Conventional synthetic voices can synthesise neutral read aloud speech well. But, to
make synthetic speech more suitable for a wider range of applications, the voices need
to express more than just the word identity. We need to develop voices that can partake
in a conversation and express, e.g. agreement, disagreement, hesitation, in a natural
and believable manner.
In speech synthesis there are currently two dominating frameworks: unit selection
and HMM-based speech synthesis. Both frameworks utilise recordings of human
speech to build synthetic voices. Despite the fact that the content of the recordings determines
the segmental and prosodic phenomena that can be synthesised, surprisingly
little research has been made on utilising the corpus to extend the limited behaviour
of conventional synthetic voices. In this thesis we will show how natural sounding
conversational characteristics can be added to both unit selection and HMM-based
synthetic voices, by adding speech from a spontaneous conversation to the voices.
We recorded a spontaneous conversation, and by manually transcribing and selecting
utterances we obtained approximately two thousand utterances from it.
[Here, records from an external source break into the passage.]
/-- DuplicateTableEntry never arises during a request, and the one fault there is comes from construction (R84,
R234, R230). The list of pending requests and the answer held in State are the model's choices (log entries 6
and 7). The fault of construct is log entry 9. -/
def Obligations.NoRequestRaisesDuplicateTableEntry : Prop :=
  (∀ (s t : State) (e : Entry), step s = .next t → t.response ≠ some (.error (.duplicateTableEntry e))) ∧
  (∀ (s : State) (f : Fault), step s ≠ .fault f ∧ (∀ i : Instr, exec i s ≠ .fault f) ∧
    ∀ q : Request, servePort q s ≠ .fault f) ∧
  (∀ (ext : Bool) (L : List Entry) (f : Fault), construct ext L = .fault f → ∃ e ∈ L, f = .duplicateTableEntry e) ∧
  (∀ e : Entry, ∃ (ext : Bool) (L : List Entry), construct ext L = .fault (.duplicateTableEntry e))

/-- No output depends on an earlier output (R34, R260, R264). The list of pending requests and the answer held in
State are the model's choices (log entries 6 and 7). -/
def Obligations.AnswersDoNotDependOnHistory : Prop :=
  ∀ (s : State) (r : Option Response),
    step { s with response := r } = step s ∧
    (∀ i : Instr, exec i { s with response := r } = exec i s) ∧
    (∀ q : Request, servePort q { s with response := r } = servePort q s)

/-- A port request's answer does not depend on requests served before it (R53, R246, R264). The list of pending
requests and the answer held in State are the model's choices (log entries 6 and 7). -/
def Obligations.RequestsAreIndependent : Prop :=
  (∀ (s t : State) (q q' : Request), servePort q s = .next t →
    servePort q' t = servePort q' s ∧
    (∀ u : State, servePort q' s = .next u → ∃ v w : State, servePort q u = .next v ∧ servePort q' t = .next w ∧
      v.response = t.response ∧ w.response = u.response)) ∧
  (∀ (s t u : State) (i : Instr) (q : Request), exec i s = .next t → servePort q s = .next u →
    ∃ w : State, servePort q t = .next w ∧ w.response = u.response)

/-- The same request repeated returns the same answer (R232, R86). The step, its stream and cursor, and the answer
held in State are the model's choices (log entries 2, 3 and 7). -/
def Obligations.RepeatedErrorsRepeat : Prop :=
  (∀ (s t : State) (e : BlockError), s.Walking → step s = .next t → t.response = some (.error e) →
    step t = .next t) ∧
  (∀ (s t : State) (q : Request), servePort q s = .next t → servePort q t = .next t)

/-- Every walk stops at a first error, within one step per remaining byte and one more (R20, R61, R150, R153, R232,
95_test_vectors.md section 6). The step, its stream and cursor, and the answer held in State are the model's
choices (log entries 2, 3 and 7). -/
def Obligations.WalkReachesAnErrorAtTheEnd : Prop :=
  ∀ s : State, s.Walking →
    ∃ (k : Nat) (t : State) (e : BlockError), k ≤ s.stream.length - s.cursor + 1 ∧
      Host.Core.run Sys2Proof.core k s = .next t ∧ t.response = some (.error e) ∧ step t = .next t

/-- The next cursor is the cursor plus the bytes consumed: one, two or three (R20, R61, R62, R150). The step, its
stream and cursor, and the answer held in State are the model's choices (log entries 2, 3 and 7). -/
def Obligations.CursorMovesByBytesConsumed : Prop :=
  ∀ (s t : State) (r : InstructionReport), s.Walking → step s = .next t → t.response = some (.instruction r) →
    t.cursor = s.cursor + r.decoded.consumed ∧ r.decoded.consumed = 1 + r.decoded.mode.operandSize ∧
    1 ≤ r.decoded.consumed ∧ r.decoded.consumed ≤ 3

/-- A serving block answers every instruction and every walk step: it never stops (R231, R232, R248, R242). That
exec is this service, with the cursor moved, is the model's choice (log entries 1, 2 and 7). -/
def Obligations.ServingBlockAlwaysAnswersInstructions : Prop :=
  ∀ s : State, s.Serving → (∀ i : Instr, Runs (exec i s)) ∧ (s.pending = [] → Runs (step s))

/-- The addition and subtraction: every form completes with its encoding, decoding and address (R160, R203, R100,
R120, R150). That exec is this service, with the cursor moved, is the model's choice (log entries 1, 2 and 7). -/
def Obligations.ArithmeticInstructionsAreDelivered : Prop :=
  ∀ (s : State) (n lo hi : Byte), s.Standard →
    exec (.adcImm n) s = .next (s.delivers 0x69 .adc .immediate [n]) ∧
    exec (.adcZp n) s = .next (s.delivers 0x65 .adc .zeroPage [n]) ∧
    exec (.adcZpx n) s = .next (s.delivers 0x75 .adc .zeroPageX [n]) ∧
    exec (.adcAbs lo hi) s = .next (s.delivers 0x6D .adc .absolute [lo, hi]) ∧
    exec (.adcAbx lo hi) s = .next (s.delivers 0x7D .adc .absoluteX [lo, hi]) ∧
    exec (.adcAby lo hi) s = .next (s.delivers 0x79 .adc .absoluteY [lo, hi]) ∧
    exec (.adcIzx n) s = .next (s.delivers 0x61 .adc .indirectX [n]) ∧
    exec (.adcIzy n) s = .next (s.delivers 0x71 .adc .indirectY [n]) ∧
    exec (.sbcImm n) s = .next (s.delivers 0xE9 .sbc .immediate [n]) ∧
    exec (.sbcZp n) s = .next (s.delivers 0xE5 .sbc .zeroPage [n]) ∧
    exec (.sbcZpx n) s = .next (s.delivers 0xF5 .sbc .zeroPageX [n]) ∧
    exec (.sbcAbs lo hi) s = .next (s.delivers 0xED .sbc .absolute [lo, hi]) ∧
    exec (.sbcAbx lo hi) s = .next (s.delivers 0xFD .sbc .absoluteX [lo, hi]) ∧
    exec (.sbcAby lo hi) s = .next (s.delivers 0xF9 .sbc .absoluteY [lo, hi]) ∧
    exec (.sbcIzx n) s = .next (s.delivers 0xE1 .sbc .indirectX [n]) ∧
    exec (.sbcIzy n) s = .next (s.delivers 0xF1 .sbc .indirectY [n])

/-- The logic: every form completes with its encoding, decoding and address (R161, R166, R183, R194, R100, R120,
R150). That exec is this service, with the cursor moved, is the model's choice (log entries 1, 2 and 7). -/
def Obligations.LogicInstructionsAreDelivered : Prop :=
  ∀ (s : State) (n lo hi : Byte), s.Standard →
    exec (.andImm n) s = .next (s.delivers 0x29 .and .immediate [n]) ∧
    exec (.andZp n) s = .next (s.delivers 0x25 .and .zeroPage [n]) ∧
    exec (.andZpx n) s = .next (s.delivers 0x35 .and .zeroPageX [n]) ∧
    exec (.andAbs lo hi) s = .next (s.delivers 0x2D .and .absolute [lo, hi]) ∧
    exec (.andAbx lo hi) s = .next (s.delivers 0x3D .and .absoluteX [lo, hi]) ∧
    exec (.andAby lo hi) s = .next (s.delivers 0x39 .and .absoluteY [lo, hi]) ∧
    exec (.andIzx n) s = .next (s.delivers 0x21 .and .indirectX [n]) ∧
    exec (.andIzy n) s = .next (s.delivers 0x31 .and .indirectY [n]) ∧
    exec (.bitZp n) s = .next (s.delivers 0x24 .bit .zeroPage [n]) ∧
    exec (.bitAbs lo hi) s = .next (s.delivers 0x2C .bit .absolute [lo, hi]) ∧
    exec (.eorImm n) s = .next (s.delivers 0x49 .eor .immediate [n]) ∧
    exec (.eorZp n) s = .next (s.delivers 0x45 .eor .zeroPage [n]) ∧
    exec (.eorZpx n) s = .next (s.delivers 0x55 .eor .zeroPageX [n]) ∧
    exec (.eorAbs lo hi) s = .next (s.delivers 0x4D .eor .absolute [lo, hi]) ∧
    exec (.eorAbx lo hi) s = .next (s.delivers 0x5D .eor .absoluteX [lo, hi]) ∧
    exec (.eorAby lo hi) s = .next (s.delivers 0x59 .eor .absoluteY [lo, hi]) ∧
    exec (.eorIzx n) s = .next (s.delivers 0x41 .eor .indirectX [n]) ∧
    exec (.eorIzy n) s = .next (s.delivers 0x51 .eor .indirectY [n]) ∧
    exec (.oraImm n) s = .next (s.delivers 0x09 .ora .immediate [n]) ∧
    exec (.oraZp n) s = .next (s.delivers 0x05 .ora .zeroPage [n]) ∧
    exec (.oraZpx n) s = .next (s.delivers 0x15 .ora .zeroPageX [n]) ∧
    exec (.oraAbs lo hi) s = .next (s.delivers 0x0D .ora .absolute [lo, hi]) ∧
    exec (.oraAbx lo hi) s = .next (s.delivers 0x1D .ora .absoluteX [lo, hi]) ∧
    exec (.oraAby lo hi) s = .next (s.delivers 0x19 .ora .absoluteY [lo, hi]) ∧
    exec (.oraIzx n) s = .next (s.delivers 0x01 .ora .indirectX [n]) ∧
    exec (.oraIzy n) s = .next (s.delivers 0x11 .ora .indirectY [n])

/-- The shifts and rotates: every form completes with its encoding, decoding and address (R162, R192, R199, R200,
R100, R120, R150). That exec is this service, with the cursor moved, is the model's choice (log entries 1, 2 and
7). -/
def Obligations.ShiftInstructionsAreDelivered : Prop :=
  ∀ (s : State) (n lo hi : Byte), s.Standard →
    exec .aslAcc s = .next (s.delivers 0x0A .asl .accumulator []) ∧
    exec (.aslZp n) s = .next (s.delivers 0x06 .asl .zeroPage [n]) ∧
    exec (.aslZpx n) s = .next (s.delivers 0x16 .asl .zeroPageX [n]) ∧
    exec (.aslAbs lo hi) s = .next (s.delivers 0x0E .asl .absolute [lo, hi]) ∧
    exec (.aslAbx lo hi) s = .next (s.delivers 0x1E .asl .absoluteX [lo, hi]) ∧
    exec .lsrAcc s = .next (s.delivers 0x4A .lsr .accumulator []) ∧
    exec (.lsrZp n) s = .next (s.delivers 0x46 .lsr .zeroPage [n]) ∧
    exec (.lsrZpx n) s = .next (s.delivers 0x56 .lsr .zeroPageX [n]) ∧
    exec (.lsrAbs lo hi) s = .next (s.delivers 0x4E .lsr .absolute [lo, hi]) ∧
    exec (.lsrAbx lo hi) s = .next (s.delivers 0x5E .lsr .absoluteX [lo, hi]) ∧
    exec .rolAcc s = .next (s.delivers 0x2A .rol .accumulator []) ∧
    exec (.rolZp n) s = .next (s.delivers 0x26 .rol .zeroPage [n]) ∧
    exec (.rolZpx n) s = .next (s.delivers 0x36 .rol .zeroPageX [n]) ∧
    exec (.rolAbs lo hi) s = .next (s.delivers 0x2E .rol .absolute [lo, hi]) ∧
    exec (.rolAbx lo hi) s = .next (s.delivers 0x3E .rol .absoluteX [lo, hi]) ∧
    exec .rorAcc s = .next (s.delivers 0x6A .ror .accumulator []) ∧
    exec (.rorZp n) s = .next (s.delivers 0x66 .ror .zeroPage [n]) ∧
    exec (.rorZpx n) s = .next (s.delivers 0x76 .ror .zeroPageX [n]) ∧
    exec (.rorAbs lo hi) s = .next (s.delivers 0x6E .ror .absolute [lo, hi]) ∧
    exec (.rorAbx lo hi) s = .next (s.delivers 0x7E .ror .absoluteX [lo, hi])

/-- The comparisons: every form completes with its encoding, decoding and address (R177, R178, R179, R100, R120,
R150). That exec is this service, with the cursor moved, is the model's choice (log entries 1, 2 and 7). -/
def Obligations.ComparisonsAreDelivered : Prop :=
  ∀ (s : State) (n lo hi : Byte), s.Standard →
    exec (.cmpImm n) s = .next (s.delivers 0xC9 .cmp .immediate [n]) ∧
    exec (.cmpZp n) s = .next (s.delivers 0xC5 .cmp .zeroPage [n]) ∧
    exec (.cmpZpx n) s = .next (s.delivers 0xD5 .cmp .zeroPageX [n]) ∧
    exec (.cmpAbs lo hi) s = .next (s.delivers 0xCD .cmp .absolute [lo, hi]) ∧
    exec (.cmpAbx lo hi) s = .next (s.delivers 0xDD .cmp .absoluteX [lo, hi]) ∧
    exec (.cmpAby lo hi) s = .next (s.delivers 0xD9 .cmp .absoluteY [lo, hi]) ∧
    exec (.cmpIzx n) s = .next (s.delivers 0xC1 .cmp .indirectX [n]) ∧
    exec (.cmpIzy n) s = .next (s.delivers 0xD1 .cmp .indirectY [n]) ∧
    exec (.cpxImm n) s = .next (s.delivers 0xE0 .cpx .immediate [n]) ∧
    exec (.cpxZp n) s = .next (s.delivers 0xE4 .cpx .zeroPage [n]) ∧
    exec (.cpxAbs lo hi) s = .next (s.delivers 0xEC .cpx .absolute [lo, hi]) ∧
    exec (.cpyImm n) s = .next (s.delivers 0xC0 .cpy .immediate [n]) ∧
    exec (.cpyZp n) s = .next (s.delivers 0xC4 .cpy .zeroPage [n]) ∧
    exec (.cpyAbs lo hi) s = .next (s.delivers 0xCC .cpy .absolute [lo, hi])

/-- The increments and decrements: every form completes with its encoding, decoding and address (R180, R181, R182,
R184, R185, R186, R100, R120, R150). That exec is this service, with the cursor moved, is the model's choice
(log entries 1, 2 and 7). -/
def Obligations.IncrementsAndDecrementsAreDelivered : Prop :=
  ∀ (s : State) (n lo hi : Byte), s.Standard →
    exec (.decZp n) s = .next (s.delivers 0xC6 .dec .zeroPage [n]) ∧
    exec (.decZpx n) s = .next (s.delivers 0xD6 .dec .zeroPageX [n]) ∧
    exec (.decAbs lo hi) s = .next (s.delivers 0xCE .dec .absolute [lo, hi]) ∧
    exec (.decAbx lo hi) s = .next (s.delivers 0xDE .dec .absoluteX [lo, hi]) ∧
    exec .dexImp s = .next (s.delivers 0xCA .dex .implied []) ∧
    exec .deyImp s = .next (s.delivers 0x88 .dey .implied []) ∧
    exec (.incZp n) s = .next (s.delivers 0xE6 .inc .zeroPage [n]) ∧
    exec (.incZpx n) s = .next (s.delivers 0xF6 .inc .zeroPageX [n]) ∧
    exec (.incAbs lo hi) s = .next (s.delivers 0xEE .inc .absolute [lo, hi]) ∧
    exec (.incAbx lo hi) s = .next (s.delivers 0xFE .inc .absoluteX [lo, hi]) ∧
    exec .inxImp s = .next (s.delivers 0xE8 .inx .implied []) ∧
    exec .inyImp s = .next (s.delivers 0xC8 .iny .implied [])

/-- The loads: every form completes with its encoding, decoding and address (R189, R190, R191, R100, R120, R150).
That exec is this service, with the cursor moved, is the model's choice (log entries 1, 2 and 7). -/
def Obligations.LoadsAreDelivered : Prop :=
  ∀ (s : State) (n lo hi : Byte), s.Standard →
    exec (.ldaImm n) s = .next (s.delivers 0xA9 .lda .immediate [n]) ∧
    exec (.ldaZp n) s = .next (s.delivers 0xA5 .lda .zeroPage [n]) ∧
    exec (.ldaZpx n) s = .next (s.delivers 0xB5 .lda .zeroPageX [n]) ∧
    exec (.ldaAbs lo hi) s = .next (s.delivers 0xAD .lda .absolute [lo, hi]) ∧
    exec (.ldaAbx lo hi) s = .next (s.delivers 0xBD .lda .absoluteX [lo, hi]) ∧
    exec (.ldaAby lo hi) s = .next (s.delivers 0xB9 .lda .absoluteY [lo, hi]) ∧
    exec (.ldaIzx n) s = .next (s.delivers 0xA1 .lda .indirectX [n]) ∧
    exec (.ldaIzy n) s = .next (s.delivers 0xB1 .lda .indirectY [n]) ∧
    exec (.ldxImm n) s = .next (s.delivers 0xA2 .ldx .immediate [n]) ∧
    exec (.ldxZp n) s = .next (s.delivers 0xA6 .ldx .zeroPage [n]) ∧
    exec (.ldxZpy n) s = .next (s.delivers 0xB6 .ldx .zeroPageY [n]) ∧
    exec (.ldxAbs lo hi) s = .next (s.delivers 0xAE .ldx .absolute [lo, hi]) ∧
    exec (.ldxAby lo hi) s = .next (s.delivers 0xBE .ldx .absoluteY [lo, hi]) ∧
    exec (.ldyImm n) s = .next (s.delivers 0xA0 .ldy .immediate [n]) ∧
    exec (.ldyZp n) s = .next (s.delivers 0xA4 .ldy .zeroPage [n]) ∧
    exec (.ldyZpx n) s = .next (s.delivers 0xB4 .ldy .zeroPageX [n]) ∧
    exec (.ldyAbs lo hi) s = .next (s.delivers 0xAC .ldy .absolute [lo, hi]) ∧
    exec (.ldyAbx lo hi) s = .next (s.delivers 0xBC .ldy .absoluteX [lo, hi])

/-- The stores: every form completes with its encoding, decoding and address (R207, R208, R209, R100, R120, R150).
That exec is this service, with the cursor moved, is the model's choice (log entries 1, 2 and 7). -/
def Obligations.StoresAreDelivered : Prop :=
  ∀ (s : State) (n lo hi : Byte), s.Standard →
    exec (.staZp n) s = .next (s.delivers 0x85 .sta .zeroPage [n]) ∧
    exec (.staZpx n) s = .next (s.delivers 0x95 .sta .zeroPageX [n]) ∧
    exec (.staAbs lo hi) s = .next (s.delivers 0x8D .sta .absolute [lo, hi]) ∧
    exec (.staAbx lo hi) s = .next (s.delivers 0x9D .sta .absoluteX [lo, hi]) ∧
    exec (.staAby lo hi) s = .next (s.delivers 0x99 .sta .absoluteY [lo, hi]) ∧
    exec (.staIzx n) s = .next (s.delivers 0x81 .sta .indirectX [n]) ∧
    exec (.staIzy n) s = .next (s.delivers 0x91 .sta .indirectY [n]) ∧
    exec (.stxZp n) s = .next (s.delivers 0x86 .stx .zeroPage [n]) ∧
    exec (.stxZpy n) s = .next (s.delivers 0x96 .stx .zeroPageY [n]) ∧
    exec (.stxAbs lo hi) s = .next (s.delivers 0x8E .stx .absolute [lo, hi]) ∧
    exec (.styZp n) s = .next (s.delivers 0x84 .sty .zeroPage [n]) ∧
    exec (.styZpx n) s = .next (s.delivers 0x94 .sty .zeroPageX [n]) ∧
    exec (.styAbs lo hi) s = .next (s.delivers 0x8C .sty .absolute [lo, hi])

/-- The register transfers: every form completes with its encoding, decoding and address (R210, R211, R212, R213,
R214, R215, R100, R120, R150). That exec is this service, with the cursor moved, is the model's choice (log
entries 1, 2 and 7). -/
def Obligations.TransfersAreDelivered : Prop :=
  ∀ (s : State), s.Standard →
    exec .taxImp s = .next (s.delivers 0xAA .tax .implied []) ∧
    exec .tayImp s = .next (s.delivers 0xA8 .tay .implied []) ∧
    exec .tsxImp s = .next (s.delivers 0xBA .tsx .implied []) ∧
    exec .txaImp s = .next (s.delivers 0x8A .txa .implied []) ∧
    exec .txsImp s = .next (s.delivers 0x9A .txs .implied []) ∧
    exec .tyaImp s = .next (s.delivers 0x98 .tya .implied [])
These conversational
utterances were rich in conversational speech phenomena, but they lacked
the general coverage that allows unit selection and HMM-based synthesis techniques
to synthesise high quality speech. Therefore we investigated a number of blending approaches
in the synthetic voices, where the conversational utterances were augmented
with conventional read aloud speech.
The synthetic voices that contained conversational speech were contrasted with
conventional voices without conversational speech. The perceptual evaluations showed
that the conversational voices were generally perceived by listeners as having a more
conversational style than the conventional voices. This conversational style was largely
due to the conversational voices’ ability to synthesise utterances that contained conversational
speech phenomena in a more natural manner than the conventional voices.
Additionally, we conducted an experiment that showed that natural sounding conversational
characteristics in synthetic speech can convey pragmatic information, in our
case an impression of certainty or uncertainty, about a topic to a listener. The conclusion
drawn is that the limited behaviour of conventional synthetic voices can be
enriched by utilising conversational speech in both unit selection and HMM-based
speech synthesis